Stored data entries

-- ==== Sys2Proof/Machine/Segment.lean ====
section
/-! DEFINITION. Segments (chapter 20, R418 to R430): what a commit releases and publishes, the checkpoint, rewinds and verdicts;
the trace ring. -/
namespace Sys2Proof.Machine

/-! ## Release (R268, R270, R276, R284, R287, R306) -/

/-- The tile on which a rank of a gang stands, or stood when its run ended (R44, R381). -/
def State.rankTile (s : State) (launch gang rank : Nat) : Option TileNo :=
  match s.launch launch with
  | none => none
  | some l => match l.gangs.find? (fun (g : Gang) => g.index = gang) with
    | none => none
    | some g => match g.ranks[rank]? with
      | some (.onTile t) => some t
      | some (.ended t) => some t
      | some (.gone t) => some t
      | some (.saving t _) => some t
      | some (.restoring t _) => some t
      | _ => none

/-- A change sets out for a semaphore of a rank of the tile's gang, or of the tile itself (R284, R287). -/
def State.sendSignal (s : State) (tn : TileNo) (rank : Option Nat) (sem : Nat) (op : SemOp) (p : Producer) (order : Nat) : State :=
  match (s.tile tn).run with
  | none => s
  | some r =>
    let target := match rank with | none => some tn | some k => s.rankTile r.launch r.gang k
    match target with
    | none => s
    | some x => { s with signals := s.signals ++
        [{ target := x, launch := r.launch, gang := r.gang, change := { sem := sem, op := op, prod := some p, order := order } }] }

/-- What a command of the queue does at once when its turn comes: releases and fences (R284, R285, R290, R291). -/
def State.performNow (s : State) (tn : TileNo) (c : Cmd) : Option State :=
  let prod := fun (kind sem : Nat) =>
    ({ kind := kind, place := s.place tn, obj := sem, addr := c.addr, gate := c.gate } : Producer)
  match c.body with
  | .ssig rank sem n => some (s.sendSignal tn rank sem (.raise n) (prod 1 sem) c.id)
  | .sinit sem v => some (s.sendSignal tn none sem (.init v) (prod 1 sem) c.id)
  | .mxsig sem => some (s.sendSignal tn none sem (.raise 1) (prod 4 sem) (c.operands.headD c.id))
  | .launch bs => some (s.admitChild (dieOf tn) { part := s.partOf tn, tile := tn, cmd := c.id, record := bs })
  | .fence _ => some s
  | _ => none

/-- Released commands enter the command queue while it has room (R268). -/
def Engines.enter (e : Engines) : Engines :=
  let n := 64 - e.queue.length
  { e with queue := e.queue ++ (e.released.take n).map Active.start, released := e.released.drop n }

/-- The first command of the queue that acts at once and whose turn has come. -/
def Tile.ready (t : Tile) : Option Cmd :=
  (t.eng.queue.find? fun (a : Active) =>
    (match a.cmd.body with | .xfer _ | .atomic _ _ _ _ _ _ | .off => false | _ => true) && t.turn a).map fun (a : Active) => a.cmd

/-- Commands that act at once do so in turn, and released commands enter the queue. -/
def State.pump (tn : TileNo) : Nat → State → State
  | 0, s => s
  | n + 1, s =>
    let t := s.tile tn
    let t1 := { t with eng := t.eng.enter }
    match t1.ready with
    | none => s.setTile tn t1
    | some c =>
      let t2 := { t1 with eng := { t1.eng with queue := t1.eng.queue.filter fun (a : Active) => a.cmd.id ≠ c.id } }
      State.pump tn n (((s.setTile tn t2).performNow tn c).getD (s.setTile tn t2))

/-- Everything of a tile that may act at once does. -/
def State.settleEngines (s : State) (tn : TileNo) : State :=
  let e := (s.tile tn).eng
  State.pump tn (e.queue.length + e.released.length + 1) s

/-- Released elements of a return stream become available while it holds fewer than eight (R276). -/
def Stream.admitReturns : Nat → Stream → Stream
  | 0, st => st
  | n + 1, st =>
    match st.rets with
    | r :: rest => match r.released, r.val with
      | true, some x =>
        if decide (st.buf.length < 8) then Stream.admitReturns n { st with buf := st.buf ++ [.scalar x], rets := rest } else st
      | _, _ => st
    | [] => st

/-- Every return stream of a tile takes what it may. -/
def Streams.admitReturns (ss : Streams) : Streams :=
  { ss with regs := vmk 8 fun k => (vget ss.regs k).map fun st => st.admitReturns 8 }

/-- The places that atomics have taken in return streams are released (R276). -/
def Streams.releasePlaces (ss : Streams) (ids : List Nat) : Streams :=
  let g := fun (r : RetPlace) => if ids.contains r.cmd then { r with released := true } else r
  let f := fun (st : Stream) => { st with rets := st.rets.map g }
  ({ ss with regs := vmk 8 fun k => (vget ss.regs k).map f } : Streams).admitReturns

/-- The value of an atomic fills its place (R276), in the checkpoint too (R419). -/
def Tile.fillPlace (t : Tile) (serial cmd : Nat) (x : Scalar) : Tile :=
  let g := fun (r : RetPlace) => if r.cmd = cmd then { r with val := some x } else r
  let f := fun (st : Stream) => { st with rets := st.rets.map g }
  let upd := fun (ss : Streams) => (ss.mapSerial serial f).admitReturns
  { t with streams := upd t.streams,
           seg := { t.seg with chk := t.seg.chk.map fun (c : Saved) => { c with streams := c.streams.mapSerial serial f } } }

/-- The held effects of a closing segment are released in issue order (R270, R418), and the places in return streams that its atomics have
taken; those still within the checker lag are released once they are presented (R294; log 60). -/
def State.releaseHeld (s : State) (tn : TileNo) : State :=
  let t := s.tile tn
  let ids := (t.eng.held ++ t.eng.lag).map fun (c : Cmd) => c.id
  let out := t.eng.held.filter fun (c : Cmd) => c.body ≠ .off
  let t1 := { t with eng := { t.eng with held := [], released := t.eng.released ++ out }, streams := t.streams.releasePlaces ids }
  (s.setTile tn t1).settleEngines tn

/-! ## Publication (R205, R318, R320, R455) -/

/-- The bytes of a trace record (22 Table 22.3). -/
def traceBytes (place : BitVec 16) (tag wall : Nat) (r : TraceRec) : List Byte :=
  leBytes 8 wall ++
  leBytes 8 (place.toNat * 2 ^ 48 + r.kind * 2 ^ 44 + r.obj % 256 * 2 ^ 32 + r.addr % 2 ^ 32) ++
  leBytes 8 r.cycle ++ leBytes 8 (tag * 2 ^ 32 + r.info % 2 ^ 32)

/-- A record enters the trace ring of the tile's partition when its kind is enabled (R455). Nothing tells what system
software has consumed: a full ring drops (log 40). -/
def State.traceWrite (s : State) (tn : TileNo) (r : TraceRec) : State :=
  let pn := s.partOf tn
  let p := s.part pn
  let q := p.rings
  if q.traceSlots = 0 ∨ !q.traceMask.getLsbD (r.kind - 1) then s
  else if q.traceSlots ≤ q.traceHead.toNat then
    s.setPart pn { p with rings := { q with traceDrops := q.traceDrops + 1 } }
  else
    let tag := ((s.tile tn).run.map fun (x : Run) => x.tag.toNat).getD 0
    let s1 := s.privWrite pn (q.traceBase + 32 * (q.traceHead.toNat % q.traceSlots))
      (validBytes (traceBytes (s.place tn) tag (s.master r.wall) r))
    s1.setPart pn { s1.part pn with rings := { (s1.part pn).rings with traceHead := q.traceHead + 1 } }

/-- The latest leg at or before a mark (R321). -/
def Survey.refAt (v : Survey) (place : BitVec 16) (legs : List Leg) (cycle : Nat) : Option LegRef :=
  let n := (legs.filter fun (l : Leg) => decide (l.cycle ≤ cycle)).length
  if n = 0 then (if v.legs.isEmpty then none else some { place := place, seq := v.next - 1 })
  else some { place := place, seq := v.next + BitVec.ofNat 32 n - 1 }

/-- The trace records that a tile holds are published (R455). -/
def State.flushTrace (s : State) (tn : TileNo) : State :=
  let s1 := (s.tile tn).seg.trace.foldl (fun (st : State) r => st.traceWrite tn r) s
  let t := s1.tile tn
  s1.setTile tn { t with seg := { t.seg with trace := [] } }

/-- The step marks of a segment become reports to write (R205, R320). -/
def Tile.publishMarks (t : Tile) (place : BitVec 16) : Tile :=
  t.seg.marks.foldl (fun (t : Tile) m =>
    let v := t.survey
    let due := (m, v.refAt place t.seg.legs m.cycle, v.stepStart, v.stepCycle, t.img.kernelId, (t.run.map Run.wid).getD 0)
    { t with survey := { v with due := v.due ++ [due], stepStart := m.wall, stepCycle := m.cycle } }) t

/-- The checkpoint of a segment entry (R419). -/
def Tile.checkpoint (t : Tile) : Saved :=
  { k := t.k, vec := t.vec, streams := t.streams, shapes := t.shapes, raisers := t.sems.raiser, mx := t.mx,
    counters := t.counters, doubles := t.seg.doubles, safeMark := t.seg.safeMark }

*Instructions to follow*: If a line above contains the string "settleEngines", count it, then give the total and nothing else.

*Response to this task*: 2